> Exercise inputs
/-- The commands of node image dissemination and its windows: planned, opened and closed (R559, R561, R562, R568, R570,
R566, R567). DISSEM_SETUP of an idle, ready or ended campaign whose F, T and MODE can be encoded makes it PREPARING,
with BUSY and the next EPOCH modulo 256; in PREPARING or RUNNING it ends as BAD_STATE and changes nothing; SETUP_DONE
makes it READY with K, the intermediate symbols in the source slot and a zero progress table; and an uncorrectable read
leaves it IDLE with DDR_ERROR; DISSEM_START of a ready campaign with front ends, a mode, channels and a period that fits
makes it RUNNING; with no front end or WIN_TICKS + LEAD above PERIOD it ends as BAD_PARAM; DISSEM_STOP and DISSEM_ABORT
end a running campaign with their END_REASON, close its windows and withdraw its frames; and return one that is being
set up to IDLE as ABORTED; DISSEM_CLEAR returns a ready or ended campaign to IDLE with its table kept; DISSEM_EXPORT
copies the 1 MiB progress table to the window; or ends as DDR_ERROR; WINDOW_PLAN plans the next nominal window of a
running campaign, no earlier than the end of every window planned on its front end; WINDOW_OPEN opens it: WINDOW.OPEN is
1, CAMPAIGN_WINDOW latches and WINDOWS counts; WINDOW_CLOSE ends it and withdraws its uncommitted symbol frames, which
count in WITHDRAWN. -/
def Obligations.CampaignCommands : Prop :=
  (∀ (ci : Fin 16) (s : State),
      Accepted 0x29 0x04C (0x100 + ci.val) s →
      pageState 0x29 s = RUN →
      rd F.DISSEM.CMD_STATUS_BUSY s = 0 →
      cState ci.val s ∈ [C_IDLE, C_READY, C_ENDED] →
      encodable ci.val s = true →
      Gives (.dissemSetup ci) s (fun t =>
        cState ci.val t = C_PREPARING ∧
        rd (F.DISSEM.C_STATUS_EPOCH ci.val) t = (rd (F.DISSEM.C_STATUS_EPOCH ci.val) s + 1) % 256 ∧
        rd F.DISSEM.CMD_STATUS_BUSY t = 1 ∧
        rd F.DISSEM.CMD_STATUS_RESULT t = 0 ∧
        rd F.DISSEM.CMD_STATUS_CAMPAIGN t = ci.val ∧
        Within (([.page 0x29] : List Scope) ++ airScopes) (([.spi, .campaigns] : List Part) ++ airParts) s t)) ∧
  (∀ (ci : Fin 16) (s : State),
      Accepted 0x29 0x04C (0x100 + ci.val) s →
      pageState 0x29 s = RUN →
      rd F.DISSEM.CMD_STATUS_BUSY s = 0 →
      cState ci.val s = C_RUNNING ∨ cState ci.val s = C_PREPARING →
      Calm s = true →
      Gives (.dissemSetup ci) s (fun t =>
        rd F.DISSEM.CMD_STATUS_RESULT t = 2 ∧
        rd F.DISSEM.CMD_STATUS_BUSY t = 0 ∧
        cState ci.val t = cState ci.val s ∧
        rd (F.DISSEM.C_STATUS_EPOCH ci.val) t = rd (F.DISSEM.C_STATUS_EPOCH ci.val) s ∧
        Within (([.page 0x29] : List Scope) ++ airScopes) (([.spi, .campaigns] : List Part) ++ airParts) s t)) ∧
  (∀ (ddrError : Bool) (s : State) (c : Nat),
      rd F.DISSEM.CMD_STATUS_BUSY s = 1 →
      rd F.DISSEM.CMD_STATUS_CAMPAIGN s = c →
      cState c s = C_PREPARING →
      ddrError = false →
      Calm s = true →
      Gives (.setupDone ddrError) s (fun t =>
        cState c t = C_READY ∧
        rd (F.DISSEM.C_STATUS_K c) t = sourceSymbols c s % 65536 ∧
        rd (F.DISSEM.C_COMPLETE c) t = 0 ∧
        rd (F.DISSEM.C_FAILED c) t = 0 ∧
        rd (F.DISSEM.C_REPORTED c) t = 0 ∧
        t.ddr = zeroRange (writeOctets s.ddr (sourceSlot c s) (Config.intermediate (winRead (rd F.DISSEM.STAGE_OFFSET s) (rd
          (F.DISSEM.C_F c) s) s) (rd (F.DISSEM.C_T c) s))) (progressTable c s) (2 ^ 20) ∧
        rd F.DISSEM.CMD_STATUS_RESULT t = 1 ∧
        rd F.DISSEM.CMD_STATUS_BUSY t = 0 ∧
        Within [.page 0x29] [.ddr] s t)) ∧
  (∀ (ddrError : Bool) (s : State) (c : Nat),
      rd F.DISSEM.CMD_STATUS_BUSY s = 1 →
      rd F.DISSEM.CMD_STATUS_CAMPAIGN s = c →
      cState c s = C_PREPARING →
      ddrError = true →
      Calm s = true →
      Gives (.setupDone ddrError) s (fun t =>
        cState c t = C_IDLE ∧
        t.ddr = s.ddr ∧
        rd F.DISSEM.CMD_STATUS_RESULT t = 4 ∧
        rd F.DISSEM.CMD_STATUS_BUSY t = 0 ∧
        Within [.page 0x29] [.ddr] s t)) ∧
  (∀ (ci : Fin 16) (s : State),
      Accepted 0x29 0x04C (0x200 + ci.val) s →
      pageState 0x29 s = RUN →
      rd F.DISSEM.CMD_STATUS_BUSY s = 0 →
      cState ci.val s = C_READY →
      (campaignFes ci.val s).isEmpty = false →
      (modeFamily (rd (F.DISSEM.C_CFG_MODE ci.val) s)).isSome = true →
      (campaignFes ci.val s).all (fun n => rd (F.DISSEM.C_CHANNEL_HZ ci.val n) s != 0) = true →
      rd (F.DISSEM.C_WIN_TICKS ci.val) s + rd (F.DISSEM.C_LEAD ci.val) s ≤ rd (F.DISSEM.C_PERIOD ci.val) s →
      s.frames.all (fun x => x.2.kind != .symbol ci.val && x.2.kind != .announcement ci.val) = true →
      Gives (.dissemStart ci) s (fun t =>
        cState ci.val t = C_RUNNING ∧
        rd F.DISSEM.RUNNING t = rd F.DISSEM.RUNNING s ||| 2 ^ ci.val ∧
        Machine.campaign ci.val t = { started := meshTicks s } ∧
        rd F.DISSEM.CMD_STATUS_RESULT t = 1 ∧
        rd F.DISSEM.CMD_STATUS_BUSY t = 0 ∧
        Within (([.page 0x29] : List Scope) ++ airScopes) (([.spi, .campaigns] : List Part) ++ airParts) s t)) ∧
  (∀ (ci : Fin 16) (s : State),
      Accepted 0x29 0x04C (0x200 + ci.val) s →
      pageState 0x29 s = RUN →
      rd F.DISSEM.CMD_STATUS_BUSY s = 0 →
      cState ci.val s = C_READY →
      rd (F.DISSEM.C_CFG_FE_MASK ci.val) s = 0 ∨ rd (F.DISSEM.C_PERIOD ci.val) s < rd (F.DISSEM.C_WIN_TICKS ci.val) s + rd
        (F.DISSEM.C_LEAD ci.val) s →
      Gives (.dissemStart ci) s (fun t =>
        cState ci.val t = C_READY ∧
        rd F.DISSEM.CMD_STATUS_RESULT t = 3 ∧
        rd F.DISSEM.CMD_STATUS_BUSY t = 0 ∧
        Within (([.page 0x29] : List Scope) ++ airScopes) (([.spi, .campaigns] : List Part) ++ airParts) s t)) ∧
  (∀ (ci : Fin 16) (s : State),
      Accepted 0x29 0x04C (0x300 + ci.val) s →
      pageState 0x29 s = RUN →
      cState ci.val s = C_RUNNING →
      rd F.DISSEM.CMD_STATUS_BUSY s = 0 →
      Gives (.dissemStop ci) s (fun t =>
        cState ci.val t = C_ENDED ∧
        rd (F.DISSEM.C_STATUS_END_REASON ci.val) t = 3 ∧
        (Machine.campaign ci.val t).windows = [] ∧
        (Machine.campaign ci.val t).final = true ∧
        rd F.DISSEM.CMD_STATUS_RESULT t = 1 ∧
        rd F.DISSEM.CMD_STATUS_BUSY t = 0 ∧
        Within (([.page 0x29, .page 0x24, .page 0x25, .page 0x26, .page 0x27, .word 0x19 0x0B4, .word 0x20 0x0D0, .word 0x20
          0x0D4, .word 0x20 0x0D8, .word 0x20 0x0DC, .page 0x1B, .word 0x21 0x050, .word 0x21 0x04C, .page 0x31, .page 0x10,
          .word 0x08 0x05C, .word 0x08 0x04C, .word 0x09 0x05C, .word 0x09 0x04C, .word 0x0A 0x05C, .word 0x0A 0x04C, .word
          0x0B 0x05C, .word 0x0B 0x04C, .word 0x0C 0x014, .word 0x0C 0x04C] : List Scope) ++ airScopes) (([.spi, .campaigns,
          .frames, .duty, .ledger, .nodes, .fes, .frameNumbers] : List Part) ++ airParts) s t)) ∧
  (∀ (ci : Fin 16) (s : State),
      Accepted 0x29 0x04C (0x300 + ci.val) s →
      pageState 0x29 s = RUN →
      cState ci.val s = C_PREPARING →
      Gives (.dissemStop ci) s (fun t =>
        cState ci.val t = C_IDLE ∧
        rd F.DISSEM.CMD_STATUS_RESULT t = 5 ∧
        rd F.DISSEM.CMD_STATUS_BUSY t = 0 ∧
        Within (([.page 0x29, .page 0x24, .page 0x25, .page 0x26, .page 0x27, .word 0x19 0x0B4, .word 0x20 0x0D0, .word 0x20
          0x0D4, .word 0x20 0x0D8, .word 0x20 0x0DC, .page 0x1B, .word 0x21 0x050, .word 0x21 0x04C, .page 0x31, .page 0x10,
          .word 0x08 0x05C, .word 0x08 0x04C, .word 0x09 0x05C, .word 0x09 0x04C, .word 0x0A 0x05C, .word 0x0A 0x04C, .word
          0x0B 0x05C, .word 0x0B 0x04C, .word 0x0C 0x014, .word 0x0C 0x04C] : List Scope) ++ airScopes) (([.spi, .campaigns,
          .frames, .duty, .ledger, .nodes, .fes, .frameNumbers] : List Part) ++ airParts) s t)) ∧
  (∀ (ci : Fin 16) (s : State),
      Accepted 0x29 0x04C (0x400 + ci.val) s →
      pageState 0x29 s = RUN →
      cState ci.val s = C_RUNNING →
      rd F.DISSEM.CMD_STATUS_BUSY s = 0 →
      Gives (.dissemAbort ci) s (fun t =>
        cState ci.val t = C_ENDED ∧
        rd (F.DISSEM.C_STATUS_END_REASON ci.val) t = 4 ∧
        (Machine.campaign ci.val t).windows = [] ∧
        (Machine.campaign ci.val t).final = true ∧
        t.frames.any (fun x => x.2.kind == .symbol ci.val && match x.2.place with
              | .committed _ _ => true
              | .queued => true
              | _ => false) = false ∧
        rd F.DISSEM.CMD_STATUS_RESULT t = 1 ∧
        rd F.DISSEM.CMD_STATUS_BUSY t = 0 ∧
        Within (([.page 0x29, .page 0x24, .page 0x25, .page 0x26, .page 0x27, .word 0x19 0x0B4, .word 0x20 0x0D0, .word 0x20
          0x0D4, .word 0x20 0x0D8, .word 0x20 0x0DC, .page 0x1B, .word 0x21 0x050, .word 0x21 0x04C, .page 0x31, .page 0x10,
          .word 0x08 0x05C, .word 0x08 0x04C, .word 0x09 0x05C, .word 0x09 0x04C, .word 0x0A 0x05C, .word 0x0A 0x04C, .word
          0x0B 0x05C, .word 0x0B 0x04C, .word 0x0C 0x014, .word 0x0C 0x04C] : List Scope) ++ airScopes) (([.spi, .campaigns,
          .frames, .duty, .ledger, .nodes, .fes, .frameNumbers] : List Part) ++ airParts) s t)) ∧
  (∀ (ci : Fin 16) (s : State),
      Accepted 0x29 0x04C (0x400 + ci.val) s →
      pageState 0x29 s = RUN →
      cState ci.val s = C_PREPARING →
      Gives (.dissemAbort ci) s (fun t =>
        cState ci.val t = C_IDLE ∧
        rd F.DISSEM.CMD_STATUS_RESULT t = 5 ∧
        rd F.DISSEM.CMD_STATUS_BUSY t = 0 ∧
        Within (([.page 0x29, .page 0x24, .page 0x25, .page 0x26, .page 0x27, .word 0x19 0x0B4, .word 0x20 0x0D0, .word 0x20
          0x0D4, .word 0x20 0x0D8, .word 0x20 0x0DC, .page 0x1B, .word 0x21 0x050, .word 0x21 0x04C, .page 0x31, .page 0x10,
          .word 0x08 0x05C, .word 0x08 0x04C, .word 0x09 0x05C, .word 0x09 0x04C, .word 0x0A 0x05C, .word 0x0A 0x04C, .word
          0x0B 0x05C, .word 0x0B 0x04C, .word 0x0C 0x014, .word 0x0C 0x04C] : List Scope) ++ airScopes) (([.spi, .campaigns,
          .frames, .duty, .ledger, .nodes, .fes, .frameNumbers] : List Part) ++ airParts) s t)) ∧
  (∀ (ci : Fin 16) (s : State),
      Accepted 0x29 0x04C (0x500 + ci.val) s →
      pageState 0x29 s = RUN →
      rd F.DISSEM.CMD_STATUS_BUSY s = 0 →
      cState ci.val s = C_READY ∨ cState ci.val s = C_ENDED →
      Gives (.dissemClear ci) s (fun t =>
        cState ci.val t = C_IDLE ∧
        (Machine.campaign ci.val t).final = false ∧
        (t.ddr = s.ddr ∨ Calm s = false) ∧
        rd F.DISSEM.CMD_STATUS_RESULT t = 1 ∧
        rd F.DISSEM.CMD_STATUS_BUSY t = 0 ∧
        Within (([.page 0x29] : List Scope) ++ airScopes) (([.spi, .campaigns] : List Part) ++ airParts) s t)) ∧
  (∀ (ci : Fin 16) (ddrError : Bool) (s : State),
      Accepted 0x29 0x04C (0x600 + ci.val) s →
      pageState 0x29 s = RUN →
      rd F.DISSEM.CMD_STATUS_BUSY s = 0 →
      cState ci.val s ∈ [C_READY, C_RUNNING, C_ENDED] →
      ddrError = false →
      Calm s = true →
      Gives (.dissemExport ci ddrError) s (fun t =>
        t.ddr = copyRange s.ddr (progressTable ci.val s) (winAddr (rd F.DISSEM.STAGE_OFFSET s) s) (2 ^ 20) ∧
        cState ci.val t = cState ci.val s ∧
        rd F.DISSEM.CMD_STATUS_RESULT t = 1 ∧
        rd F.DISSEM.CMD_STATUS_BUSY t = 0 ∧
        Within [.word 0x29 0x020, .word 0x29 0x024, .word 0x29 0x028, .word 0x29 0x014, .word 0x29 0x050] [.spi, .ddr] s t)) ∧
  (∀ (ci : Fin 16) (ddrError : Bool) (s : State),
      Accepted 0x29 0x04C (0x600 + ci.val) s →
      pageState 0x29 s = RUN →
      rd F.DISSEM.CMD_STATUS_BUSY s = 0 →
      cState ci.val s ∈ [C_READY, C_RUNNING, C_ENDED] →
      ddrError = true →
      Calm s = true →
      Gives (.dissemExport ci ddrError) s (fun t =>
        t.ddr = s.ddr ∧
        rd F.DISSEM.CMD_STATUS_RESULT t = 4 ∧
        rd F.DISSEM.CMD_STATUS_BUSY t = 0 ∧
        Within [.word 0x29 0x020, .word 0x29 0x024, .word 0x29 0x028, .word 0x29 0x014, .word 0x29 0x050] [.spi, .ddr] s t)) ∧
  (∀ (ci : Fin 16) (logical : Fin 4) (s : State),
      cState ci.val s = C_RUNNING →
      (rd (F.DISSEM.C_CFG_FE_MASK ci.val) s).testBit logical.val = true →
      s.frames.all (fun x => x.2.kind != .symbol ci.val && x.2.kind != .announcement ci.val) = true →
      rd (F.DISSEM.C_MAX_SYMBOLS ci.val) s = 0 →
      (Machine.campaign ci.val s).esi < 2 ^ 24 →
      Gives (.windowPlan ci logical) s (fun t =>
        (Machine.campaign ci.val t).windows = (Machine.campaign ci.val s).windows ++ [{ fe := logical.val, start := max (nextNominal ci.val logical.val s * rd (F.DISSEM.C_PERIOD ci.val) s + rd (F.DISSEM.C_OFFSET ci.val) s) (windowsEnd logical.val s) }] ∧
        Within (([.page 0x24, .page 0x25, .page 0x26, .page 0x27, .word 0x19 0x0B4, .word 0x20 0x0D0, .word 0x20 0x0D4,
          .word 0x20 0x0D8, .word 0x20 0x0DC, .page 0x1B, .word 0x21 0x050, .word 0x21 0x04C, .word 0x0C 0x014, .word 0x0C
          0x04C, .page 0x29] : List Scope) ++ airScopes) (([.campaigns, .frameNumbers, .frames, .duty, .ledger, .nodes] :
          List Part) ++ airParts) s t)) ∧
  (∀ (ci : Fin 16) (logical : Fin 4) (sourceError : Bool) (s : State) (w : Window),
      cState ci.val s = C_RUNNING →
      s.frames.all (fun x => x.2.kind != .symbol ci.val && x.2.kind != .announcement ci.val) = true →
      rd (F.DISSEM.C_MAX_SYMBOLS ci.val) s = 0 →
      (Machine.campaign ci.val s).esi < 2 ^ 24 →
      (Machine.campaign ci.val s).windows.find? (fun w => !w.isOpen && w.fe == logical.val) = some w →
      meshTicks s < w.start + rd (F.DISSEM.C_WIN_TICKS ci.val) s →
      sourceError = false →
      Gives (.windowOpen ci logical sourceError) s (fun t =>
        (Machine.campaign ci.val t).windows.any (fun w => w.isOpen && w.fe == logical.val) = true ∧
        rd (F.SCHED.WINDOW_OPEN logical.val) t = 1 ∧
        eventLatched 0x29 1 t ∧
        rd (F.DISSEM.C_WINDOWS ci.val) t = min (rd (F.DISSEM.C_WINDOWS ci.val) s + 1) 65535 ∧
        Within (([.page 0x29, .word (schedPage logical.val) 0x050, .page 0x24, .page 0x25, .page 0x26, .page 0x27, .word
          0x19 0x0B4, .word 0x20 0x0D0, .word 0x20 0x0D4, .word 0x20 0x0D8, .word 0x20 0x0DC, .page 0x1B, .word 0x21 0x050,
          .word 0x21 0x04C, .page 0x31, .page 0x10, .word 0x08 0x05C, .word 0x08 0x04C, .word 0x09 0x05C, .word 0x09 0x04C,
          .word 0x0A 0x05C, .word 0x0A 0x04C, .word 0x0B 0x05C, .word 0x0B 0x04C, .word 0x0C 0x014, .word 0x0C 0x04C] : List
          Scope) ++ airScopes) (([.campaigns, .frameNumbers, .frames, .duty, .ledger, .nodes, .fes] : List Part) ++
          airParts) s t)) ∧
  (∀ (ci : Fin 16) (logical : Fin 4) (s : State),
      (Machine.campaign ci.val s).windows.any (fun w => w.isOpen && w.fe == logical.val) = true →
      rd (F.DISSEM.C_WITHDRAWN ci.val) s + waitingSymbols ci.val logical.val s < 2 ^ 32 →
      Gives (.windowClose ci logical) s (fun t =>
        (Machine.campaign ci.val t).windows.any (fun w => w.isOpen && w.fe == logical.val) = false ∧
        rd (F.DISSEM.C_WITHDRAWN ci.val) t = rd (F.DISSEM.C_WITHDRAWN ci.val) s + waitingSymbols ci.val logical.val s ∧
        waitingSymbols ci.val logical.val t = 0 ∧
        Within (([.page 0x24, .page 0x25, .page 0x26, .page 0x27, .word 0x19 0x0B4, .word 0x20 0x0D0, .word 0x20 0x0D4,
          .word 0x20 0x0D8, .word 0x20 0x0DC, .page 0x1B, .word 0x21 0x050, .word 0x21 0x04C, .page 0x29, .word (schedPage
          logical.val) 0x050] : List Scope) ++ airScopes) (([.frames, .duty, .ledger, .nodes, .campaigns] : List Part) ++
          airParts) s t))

> Task to complete
Find the string "progressTable" in the listing and return every line that holds it.

> Solution to this problem
          (F.DISSEM.C_F c) s) s) (rd (F.DISSEM.C_T c) s))) (progressTable c s) (2 ^ 20) ∧
        t.ddr = copyRange s.ddr (progressTable ci.val s) (winAddr (rd F.DISSEM.STAGE_OFFSET s) s) (2 ^ 20) ∧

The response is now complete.